Abstract
This case-control study explores de novo candidate gene variants in 18 multiplex families with bipolar disorder.
Introduction
The detection of de novo variants (DNVs) by next-generation sequencing has facilitated the identification of candidate genes in psychiatric disorders.1,2 Spontaneous DNV mutations are estimated to explain approximately 5% of genetic liability in autism and schizophrenia.1,2 In bipolar disorder (BD), common genetic variants explain approximately 30% of the heritability,3 and rare inherited variants also contribute to disease risk.4 However, the involvement of DNVs in BD is largely unexplored, with only 1 independent study5 reporting 71 DNVs from 79 singleton BD families. We present a DNV study in 18 multiplex bipolar families, combining 32 individuals previously reported4 with 29 additional participants.
Methods
This study was approved by the University of New South Wales Ethics Committee. Participants provided written consent. This study follows the Strengthening the Reporting of Genetic Association Studies (STREGA) reporting guideline.
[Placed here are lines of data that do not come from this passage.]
-- ==== Sys2Proof/Machine/Slate.lean ====
section
/-! DEFINITION. Sys2Proof/Machine/Slate.lean: the Slate's stored lines, its translation layer, lost lines, relocations,
maintenance jobs and checkpoints (chapter 05, R500-R505). -/

namespace Sys2Proof.Machine

/-! ## Addresses and stored lines -/

/-- Sub-bank number: array, cell, sub-bank 0-8. -/
def sbKey (a c k : Nat) : Nat := (a * 1024 + c) * 9 + k
/-- Number of a physical block. -/
def pbKey (sb pb : Nat) : Nat := sb * 64 + pb
/-- Number of a physical line. -/
def lnKey (sb pb line : Nat) : Nat := pbKey sb pb * 256 + line

/-- A line address (R18). -/
structure LineAddr where
  a  : Nat
  c  : Nat
  k  : Nat
  lb : Nat
  ln : Nat
deriving DecidableEq, Repr

/-- The fields of a line address (R18). -/
def lineAddr (v : Nat) : LineAddr := ⟨bits v 31 26, bits v 25 16, bits v 15 13, bits v 12 8, bits v 7 0⟩
/-- A line address from its fields (R18). For the parity sub-bank the field is that of sub-bank 0. -/
def lineAddrOf (a c k lb ln : Nat) : Nat := a * 2 ^ 26 + c * 2 ^ 16 + k % 8 * 2 ^ 13 + lb * 2 ^ 8 + ln

/-- Physical blocks of a sub-bank (R17, R173). -/
def physBlocks (v : Variant) : Nat := v.userBlocks + v.reserveBlocks

/-- The live map of a sub-bank. -/
def State.sb (s : State) (sb : Nat) : SbSt := mgetD s.slate.sbs sb SbSt.reset
/-- A change of the live map of a sub-bank. -/
def updSb (sb : Nat) (f : SbSt → SbSt) (s : State) : State :=
  { s with slate := { s.slate with sbs := mset s.slate.sbs sb (f (s.sb sb)) } }
/-- A physical block. -/
def State.pb (s : State) (pb : Nat) : PbSt := mgetD s.slate.pbs pb PbSt.reset
/-- A change of a physical block. -/
def updPb (pb : Nat) (f : PbSt → PbSt) (s : State) : State :=
  { s with slate := { s.slate with pbs := mset s.slate.pbs pb (f (s.pb pb)) } }

/-- The counter word `i` of an array in `SLT_CNT` (R189). -/
def sltCnt (a i : Nat) : Nat := 0x50800 + 32 * a + 4 * i

/-- The metadata word (R143). -/
def metaWord (lblock slot kind erases : Nat) : Bytes :=
  toLE 4 (lblock % 64 + slot % 16 * 64 + kind % 8 * 1024 + erases % 65536 * 65536)
/-- The metadata of a stored line; a parity line's own metadata follows its 72 bytes (R144). -/
def SLine.meta (l : SLine) (k : Nat) : Nat := u l.bytes (if k = 8 then 72 else 68) 4
/-- R148: does the metadata name another logical block, a reserved kind, or the wrong kind for the sub-bank? -/
def misdirected (m k lb : Nat) : Bool :=
  decide (bits m 5 0 ≠ lb) || decide (6 ≤ bits m 12 10) || (decide (bits m 12 10 = 3) != decide (k = 8))

/-- The fill line of a logical block (R143). -/
def fillLine (lb slot erases : Nat) : SLine := ⟨List.replicate 68 0 ++ metaWord lb slot 5 erases⟩

/-- The substitute line of R156: a row-scaled line keeps a scale of 1.0. -/
def substitute (rowScaled : Bool) : Bytes :=
  List.replicate 64 0 ++ (if rowScaled then [0x80, 0x3F, 0, 0] else [0, 0, 0, 0])

/-- The stored line at a logical position, where its block is mapped and the line programmed. -/
def State.stored (s : State) (a c k lb ln : Nat) : Option SLine :=
  match mget (s.sb (sbKey a c k)).map lb with
  | some pb => mget s.slate.lines (lnKey (sbKey a c k) pb ln)
  | none => none

/-- What a read of a line delivers to a latch (R148, R156, R533). -/
inductive Delivered where
  /-- the 68 bytes of the line -/
  | line (b : Bytes)
  /-- the substitute of a lost line -/
  | lost
  /-- the substitute of a line whose logical block is unmapped -/
  | unmapped
deriving DecidableEq, Repr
We performed whole-genome sequencing of 9 multiplex families (47 participants, including 29 offspring; there were 8 unaffected offspring and 21 case offspring with BD type I, BD type II, or schizoaffective-disorder bipolar type) in this case-control study. Identification of DNVs used 2 variant calling software packages, GATK version 3.4.0 (Broad Institute) and RTG-Core sequencing software version 3.7.1 (Real Time Genomics Ltd). All variants were validated by Sanger sequencing and were combined with variants previously identified by whole-exome sequencing in 32 offspring,4 for a final sample of 18 multiplex families (99 individuals, including 61 offspring; there were 43 cases and 18 unaffected offspring individuals). The DNA samples were prepared and whole-genome sequencing was performed on the HiSeq X platform at The Kinghorn Centre for Clinical Genomics, Garvan Institute of Medical Research, Sydney, Australia. Whole-exome sequencing was previously performed at the Lottery State Biomedical Genomics Facility, University of Western Australia.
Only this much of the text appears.